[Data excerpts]
◇ ◇ ◇ ◇

/-- 45 R93: a parity failure draws a NACK, whatever the signal; nothing is delivered and `recvSeq` and `ackStatus` are
unchanged. The NACK's SEQ is RESP_SEQ (R90; log entry 5). -/
def Obligations.ParityFailureIsNacked : Prop :=
  ∀ (s : State) (q r : Byte) (data : List Byte) (sig : Option Signal), s.fault = none →
    r ≠ zext8 (parity data) →
    let f := responseFrame s.cfg .nack s.responseSeq
    exec (.arqOnFrameReceived (q :: r :: data) sig) s =
      .next { s with lastResponseFrame := some f, txlog := s.txlog ++ frameBits f, pendingSig := none }

/-- 45 R94: an ACK sets `ackStatus` to ACKED whatever it was and whatever SEQ and data the frame carries; nothing is
sent and nothing delivered. -/
def Obligations.AckMarksAcked : Prop :=
  ∀ (s : State) (q : Byte) (data : List Byte), s.fault = none →
    exec (.arqOnFrameReceived (q :: zext8 (parity data) :: data) (some .ack)) s =
      .next { s with ackStatus := .acked, pendingSig := none }

/-- 45 R95: a NACK retransmits the stored response frame, unchanged, only while no data frame has ever been stored;
otherwise, or with no response stored, nothing happens. -/
def Obligations.NackRetransmitsOnlyTheLastResponse : Prop :=
  ∀ (s : State) (q : Byte) (data : List Byte), s.fault = none →
    exec (.arqOnFrameReceived (q :: zext8 (parity data) :: data) (some .nack)) s =
      .next (match s.lastFrameSent, s.lastResponseFrame with
        | none, some r => { s with txlog := s.txlog ++ frameBits r, pendingSig := none }
        | none, none => { s with pendingSig := none }
        | some _, _ => { s with pendingSig := none })

/-- 45 R96: a data frame in sequence is delivered to the client, advances `recvSeq` by one and is
acknowledged, the ACK carrying the advanced `recvSeq`, the default of RESP_SEQ (or the model's constant byte, log
entry 5). The advance is modulo 256 at the default SEQ_WIDTH (other widths: log entry 4). -/
def Obligations.InSequenceDataIsDeliveredAndAcked : Prop :=
  ∀ (s : State) (data : List Byte), s.fault = none →
    let f := responseFrame s.cfg .ack (match s.cfg.respSeq with | .recvSeq => nextSeq s.cfg s.recvSeq | .fixed q => q)
    exec (.arqOnFrameReceived (s.recvSeq :: zext8 (parity data) :: data) none) s =
      .next { s with
        clientlog := s.clientlog ++ [data], recvSeq := nextSeq s.cfg s.recvSeq, lastResponseFrame := some f,
        txlog := s.txlog ++ frameBits f, pendingSig := none } ∧
    (s.cfg.seqWidth = 8 → nextSeq s.cfg s.recvSeq = s.recvSeq + 1) ∧
    (s.cfg.wf → (nextSeq s.cfg s.recvSeq).toNat = (s.recvSeq.toNat + 1) % 2 ^ s.cfg.seqWidth)

/-- 45 R97: a duplicate or out-of-order data frame draws a NACK and is not delivered; `recvSeq` is unchanged.
The NACK's SEQ is RESP_SEQ (R90; log entry 5). -/
def Obligations.OutOfSequenceDataIsNacked : Prop :=
  ∀ (s : State) (q : Byte) (data : List Byte), s.fault = none → q ≠ s.recvSeq →
    let f := responseFrame s.cfg .nack s.responseSeq
    exec (.arqOnFrameReceived (q :: zext8 (parity data) :: data) none) s =
      .next { s with lastResponseFrame := some f, txlog := s.txlog ++ frameBits f, pendingSig := none }

/-- At most one response per received bit or frame (45 R98): what DELIVER or ARQ.ON_FRAME_RECEIVED appends to `txlog`
is nothing or one frame, and that frame is then the stored response frame. -/
def Obligations.AtMostOneResponsePerFrame : Prop :=
  ∀ (s t : State) (i : Instr), (∃ c, i = .deliver c) ∨ (∃ x sig, i = .arqOnFrameReceived x sig) →
    exec i s = .next t →
    t.txlog = s.txlog ∨ ∃ f, t.lastResponseFrame = some f ∧ t.txlog = s.txlog ++ frameBits f

/-! ## Functions and wire bytes as rows -/

/-- The rows that read no state and write none (R64, R65, R66, R70, R74, R85, R86 and, within its operand's size, R69)
run in every state and return their function's value. The place of the value is the model's (log entry 8), and so is
that they run in a faulted state too (log entry 10; 60 R116 enables only RESET there). -/
def Obligations.PureFunctionsReturnTheirValue : Prop :=
  ∀ s : State,
    (∀ b, exec (.escIsReserved b) s = .next { s with ret := .bool (isReserved s.cfg b) }) ∧
    (∀ p, exec (.escStuff p) s = .next { s with ret := .bytes (stuff s.cfg p) }) ∧
    (∀ b st, exec (.escClassify b st) s = .next { s with ret := .byteClass (classify s.cfg b st) }) ∧
    (∀ p q, p.length ≤ s.cfg.maxFrameSize →
      exec (.feEncode p q) s = .next { s with ret := .bytes (dataFrame s.cfg p q) }) ∧
    (∀ p q, s.cfg.maxFrameSize < p.length → exec (.feEncode p q) s = .refused .payloadTooLong) ∧
    (∀ sig q, exec (.feEncodeResponse sig q) s = .next { s with ret := .bytes (responseFrame s.cfg sig q) }) ∧
    (∀ buf, exec (.fdTryExtract buf) s = .next { s with ret := .extract (tryExtract s.cfg buf) }) ∧
    (∀ bs, exec (.pcParity bs) s = .next { s with ret := .bit (parity bs) }) ∧
    (∀ r data, exec (.pcCheck r data) s = .next { s with ret := .bool (parityOk r data) })

/-- 42 R71: FE.TRANSMIT appends 8 bits a byte to `txlog`, byte 0 first and bit 7 of each byte first, and writes nothing
else. That a fault closes the row is the model's (log entry 10). -/
def Obligations.TransmitAppendsBitsMsbFirst : Prop :=
  (∀ (s : State) (f : List Byte), s.fault = none →
    exec (.feTransmit f) s = .next { s with txlog := s.txlog ++ frameBits f }) ∧
  ∀ (f : List Byte), (frameBits f).length = 8 * f.length ∧
    ∀ (j k : Nat) (b : Byte), f[j]? = some b → k < 8 → (frameBits f)[8 * j + k]? = some (b.getLsbD (7 - k))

◇ ◇ ◇ ◇

▸ **REQUIRED ACTION**
Every line from the one containing "(∀ (s : State)" through the last line of the entries should be output exactly; nothing else belongs in the reply.

▸ **RESPONSE TO THE EXERCISE**
  (∀ (s : State) (f : List Byte), s.fault = none →
    exec (.feTransmit f) s = .next { s with txlog := s.txlog ++ frameBits f }) ∧
  ∀ (f : List Byte), (frameBits f).length = 8 * f.length ∧
    ∀ (j k : Nat) (b : Byte), f[j]? = some b → k < 8 → (frameBits f)[8 * j + k]? = some (b.getLsbD (7 - k))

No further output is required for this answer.